Excerpts from a dataset
::::::

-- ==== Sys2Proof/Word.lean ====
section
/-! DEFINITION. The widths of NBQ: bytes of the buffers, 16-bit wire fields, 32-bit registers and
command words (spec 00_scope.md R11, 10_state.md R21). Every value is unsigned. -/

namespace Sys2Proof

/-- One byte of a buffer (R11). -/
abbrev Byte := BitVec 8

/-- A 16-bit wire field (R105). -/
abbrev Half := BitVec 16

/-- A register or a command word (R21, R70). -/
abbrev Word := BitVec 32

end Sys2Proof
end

::::::

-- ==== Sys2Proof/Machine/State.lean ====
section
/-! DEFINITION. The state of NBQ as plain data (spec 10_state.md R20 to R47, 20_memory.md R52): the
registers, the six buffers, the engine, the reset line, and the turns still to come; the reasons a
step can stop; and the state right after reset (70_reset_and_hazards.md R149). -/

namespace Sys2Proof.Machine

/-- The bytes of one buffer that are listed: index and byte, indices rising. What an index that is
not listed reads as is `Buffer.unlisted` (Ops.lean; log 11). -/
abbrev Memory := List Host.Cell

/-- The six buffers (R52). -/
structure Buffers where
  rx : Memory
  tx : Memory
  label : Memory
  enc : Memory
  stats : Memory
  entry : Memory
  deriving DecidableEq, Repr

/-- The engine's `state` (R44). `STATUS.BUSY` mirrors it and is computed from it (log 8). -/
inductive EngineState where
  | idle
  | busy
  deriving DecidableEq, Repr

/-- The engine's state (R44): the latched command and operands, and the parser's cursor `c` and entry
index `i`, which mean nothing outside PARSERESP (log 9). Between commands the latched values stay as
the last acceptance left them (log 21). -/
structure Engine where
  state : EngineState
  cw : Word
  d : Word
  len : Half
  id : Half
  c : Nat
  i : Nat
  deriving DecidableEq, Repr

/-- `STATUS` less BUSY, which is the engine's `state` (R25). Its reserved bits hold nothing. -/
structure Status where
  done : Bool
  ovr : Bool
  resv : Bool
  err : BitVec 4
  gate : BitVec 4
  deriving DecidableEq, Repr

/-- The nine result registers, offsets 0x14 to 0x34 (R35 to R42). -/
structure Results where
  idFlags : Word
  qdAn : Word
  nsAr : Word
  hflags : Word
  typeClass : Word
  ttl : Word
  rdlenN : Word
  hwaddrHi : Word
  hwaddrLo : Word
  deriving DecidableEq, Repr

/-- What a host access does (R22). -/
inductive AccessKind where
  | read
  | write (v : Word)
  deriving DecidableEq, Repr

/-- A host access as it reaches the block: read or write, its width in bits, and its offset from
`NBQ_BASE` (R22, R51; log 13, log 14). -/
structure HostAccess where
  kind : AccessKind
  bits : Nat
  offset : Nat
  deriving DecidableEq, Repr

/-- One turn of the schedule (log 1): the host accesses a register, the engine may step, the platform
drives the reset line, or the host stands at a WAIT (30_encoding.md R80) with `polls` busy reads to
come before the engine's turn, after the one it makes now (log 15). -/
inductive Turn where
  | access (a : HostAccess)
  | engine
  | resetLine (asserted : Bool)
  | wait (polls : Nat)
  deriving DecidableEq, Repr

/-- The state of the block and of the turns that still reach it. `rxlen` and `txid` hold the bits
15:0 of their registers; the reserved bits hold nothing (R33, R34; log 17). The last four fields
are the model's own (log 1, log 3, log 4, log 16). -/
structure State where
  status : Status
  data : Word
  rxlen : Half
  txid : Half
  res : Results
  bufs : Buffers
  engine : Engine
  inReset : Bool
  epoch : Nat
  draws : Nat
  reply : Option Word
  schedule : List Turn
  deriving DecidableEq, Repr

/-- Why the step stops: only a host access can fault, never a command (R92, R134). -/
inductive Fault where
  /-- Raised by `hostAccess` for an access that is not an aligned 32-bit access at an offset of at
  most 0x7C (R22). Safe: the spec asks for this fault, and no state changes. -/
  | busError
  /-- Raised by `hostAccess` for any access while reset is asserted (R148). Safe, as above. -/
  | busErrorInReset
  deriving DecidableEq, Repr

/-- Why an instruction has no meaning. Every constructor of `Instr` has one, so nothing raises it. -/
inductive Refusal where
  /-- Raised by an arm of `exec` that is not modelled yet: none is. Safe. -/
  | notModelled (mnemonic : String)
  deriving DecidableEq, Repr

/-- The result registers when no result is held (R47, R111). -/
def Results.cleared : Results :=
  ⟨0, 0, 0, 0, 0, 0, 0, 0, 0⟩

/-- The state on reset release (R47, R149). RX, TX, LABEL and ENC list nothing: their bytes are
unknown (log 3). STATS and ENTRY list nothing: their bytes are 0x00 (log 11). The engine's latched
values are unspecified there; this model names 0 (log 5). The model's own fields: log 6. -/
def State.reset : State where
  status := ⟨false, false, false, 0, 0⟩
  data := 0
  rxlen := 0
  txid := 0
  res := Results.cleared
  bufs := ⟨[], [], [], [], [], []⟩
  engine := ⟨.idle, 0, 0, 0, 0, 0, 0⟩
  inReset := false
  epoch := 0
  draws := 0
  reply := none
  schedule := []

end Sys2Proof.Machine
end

::::::

What you have to do –
A complete answer lists each line of the data that holds the word "after".

Result for this exercise –
step can stop; and the state right after reset (70_reset_and_hazards.md R149). -/
come before the engine's turn, after the one it makes now (log 15). -/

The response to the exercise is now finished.